Results. The final matched-pair analysis included 186 patients. The 5-year progression-free survival and local control rates were 51.0% and 54.4% (P = 0.531), and 75.2% and 80.3% (P = 0.399), respectively, in patients treated with surgery and those treated with CCRT. There were no significant differences in all, however the progression-free survival rate in the CRT group seemed to be better than that in the surgery group in T3-4 tumor.

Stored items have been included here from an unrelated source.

-- ==== Sys2Proof/Machine/PointTransform.lean ====
section
/-! DEFINITION. The point transforms NEG, LOG, GAMMA, THRESH (R142 to R148). -/

namespace Sys2Proof.Machine

/-- The commit of R142 for a per-channel transform: `out(x, y, c) = f(S(Bsrc, x, y, c))`, and the LUT. -/
def commitPoint (f : Nat → Nat) (b : Buf) (s : State) : State :=
  ((s.produce b.w b.h b.c fun x y c => BitVec.ofNat 8 (f (s.sample b [x, y, c] x y c))).writeLut f)

/-- The commit of R142 for a transform of the grayscale view, with one channel out. -/
def commitGrayPoint (f : Nat → Nat) (b : Buf) (s : State) : State :=
  ((s.produce b.w b.h 1 fun x y _ => BitVec.ofNat 8 (f (s.grayAt b [x, y] x y))).writeLut f)

/-- The checks of NEG and LOG (R143, R144): CheckSrc, CheckDst(W, H, C). -/
def checksPoint (s : State) : Except ErrorKind Buf := do
  let b ← checkSrc s
  checkDst s b.w b.h b.c
  return b

/-- The checks of GAMMA (R146). -/
def checksGamma (s : State) : Except ErrorKind (Buf × Nat) := do
  let b ← checkSrc s
  let g ← checkGamma s
  checkDst s b.w b.h b.c
  return (b, g)

/-- The checks of THRESH (R148). -/
def checksThresh (s : State) : Except ErrorKind (Buf × Nat) := do
  let b ← checkSrc s
  let t ← checkThresh s
  checkDst s b.w b.h 1
  return (b, t)

/-- The table of NEG (R143). -/
def negTable (v : Nat) : Nat := 255 - v

/-- LOGTAB (R145), by its integer characterisation. -/
def logTable (v : Nat) : Nat := count255 fun j => 2 ^ (8 * j - 4) ≤ (1 + v) ^ 255

/-- `gam(v, Gc)` (R147), by its integer characterisation. -/
def gammaTable (gc v : Nat) : Nat :=
  if v = 0 then 0 else count255 fun j => (2 * j - 1) ^ 256 * 255 ^ gc ≤ 510 ^ 256 * v ^ gc

/-- The table of THRESH (R148). -/
def threshTable (t v : Nat) : Nat := if v ≥ t then 255 else 0

/-- NEG (R143). -/
def execNeg (s : State) : Host.Outcome State Fault Refusal :=
  .next (settle (checksPoint s) (commitPoint negTable) s)

/-- LOG (R144). -/
def execLog (s : State) : Host.Outcome State Fault Refusal :=
  .next (settle (checksPoint s) (commitPoint logTable) s)

/-- GAMMA (R146). -/
def execGamma (s : State) : Host.Outcome State Fault Refusal :=
  .next (settle (checksGamma s) (fun p => commitPoint (gammaTable p.2) p.1) s)

/-- THRESH (R148). -/
def execThresh (s : State) : Host.Outcome State Fault Refusal :=
  .next (settle (checksThresh s) (fun p => commitGrayPoint (threshTable p.2) p.1) s)

end Sys2Proof.Machine
end

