/-- The layout of IRQ_EN (R25). -/
theorem IrqEn.word_bits (e : IrqEn) : e.word.getLsbD 1 = e.doneIe ∧ e.word.getLsbD 2 = e.errIe := by
  obtain ⟨d, e⟩ := e
  decide +revert

/-- Settles O20: the interrupt output by the fields is the one by the bits, which hold the fields. -/
theorem statusBitsAndInterruptOutput : Obligations.StatusBitsAndInterruptOutput := by
  intro s
  obtain ⟨hbusy, hdone, herr, hwr, hcode, hlow, hhigh⟩ := s.status.word_bits
  obtain ⟨hdoneIe, herrIe⟩ := s.irqEn.word_bits
  refine ⟨hbusy, hdone, herr, hwr, hcode, hlow, hhigh, ?_⟩
  simp only [State.regWord, hdone, herr, hdoneIe, herrIe, State.irq]

/-! ## Illegal accesses (R45, R71, R72) -/

theorem regAccess_eq_none {bytes off : Nat} (h : bytes ≠ 4 ∨ place off = none) : regAccess bytes off = none := by
  rw [regAccess]
  rcases h with h | h
  · exact if_neg h
  · rw [h, ite_self]

theorem bmemLegal_iff {addr n : Nat} :
    bmemLegal s addr n = true ↔ (n = 1 ∨ n = 2 ∨ n = 4) ∧ addr % n = 0 ∧ addr + n ≤ s.bmemBytes := by
  simp [bmemLegal, and_assoc, or_assoc]

/-- Settles O14: an illegal access reaches no place, or is no legal BMEM transaction. -/
theorem badAccessesHaveNoEffect : Obligations.BadAccessesHaveNoEffect := by
  refine ⟨fun s bytes off v h => ?_, fun s addr n v h => ?_⟩
  · simp [serve, regAccess_eq_none h, State.answer]
  · have hl : ¬bmemLegal s addr n = true := by rw [bmemLegal_iff]; omega
    simp [serve, hl, State.answer]

/-! ## Reset (R60, R301) -/

/-- Settles O9: at reset STATUS and the result registers are 0, and every memory is empty. -/
theorem resetMeetsTheInvariant : Obligations.ResetMeetsTheInvariant :=
  ⟨by decide, Status.reset_legal, .inl rfl, Memory.nil_wf _, Memory.nil_wf _, Memory.nil_wf _, Memory.nil_wf _⟩

/-- Settles O11: register by register; every memory is empty. -/
theorem registersAfterReset : Obligations.RegistersAfterReset :=
  ⟨fun r => by cases r <;> rfl, rfl, fun _ => ⟨rfl, rfl, rfl, rfl⟩⟩

/-! ## Commands (R46) -/

/-- Settles O28: an error sets STATUS only, and a commit leaves the host's registers untouched. -/
theorem commandsWriteNoOperand : Obligations.CommandsWriteNoOperand := by
  intro i s t h
  rcases exec_cases i s with ⟨e, hx⟩ | ⟨u, hx, hc⟩ <;> rw [hx] at h <;> cases h
  · exact ⟨rfl, rfl, rfl⟩
  · exact ⟨hc.untouched.operands, hc.untouched.irqEn, hc.untouched.cmd⟩

end Sys2Proof.Machine
end

section
/-! The results of a command depend on its inputs only: two states that agree on the inputs pass and fail the same checks,
read the same samples, and so end with the same results (R61, R105, R130). -/

namespace Sys2Proof.Machine

/-! ## What two states that agree on a source buffer have in common -/

/-- Two states hold the same source buffer: its descriptor, its bytes, and the draw number of the free values that a read
of an unwritten byte gives (R61, log 3). -/
structure SameSource (s u : State) : Prop where
  bmemBytes : s.bmemBytes = u.bmemBytes
  draws     : s.draws = u.draws
  src       : s.src = u.src
  srcLen    : s.operands.srcLen = u.operands.srcLen
  bytes     : ∀ a, s.src.addr ≤ a → a < s.src.addr + s.operands.srcLen.toNat →
    Memory.get? s.bmem a = Memory.get? u.bmem a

Swallowing function in patients treated with CCRT was significantly better than that in patients treated with surgery (P = 0.015). On the other hand, of the 170 patients who received CCRT, 35 patients (21%) had local recurrence or residual disease. Only 11 patients underwent further salvage surgery, and 24 patients received nonsurgical treatment. There were statistically significant differences between two groups in terms of patient age and the presence of a simultaneous regional recurrence. The 5-year overall survival rates for the patients who underwent salvage surgery were 49.1%, whereas those for the patients who received nonsurgical treatment were 16.3%.
Conclusion. CCRT is as effective as surgery in the treatment of OPC and swallowing function was significantly better in the CCRT group compared to patients treated with surgery. However, salvage surgery for OPC was indicated in a limited number of patients with local failure and the survival rate of these patients was not as high as expected. The initial treatment method for OPC should be decided carefully and the limitations of salvage surgery should be fully considered.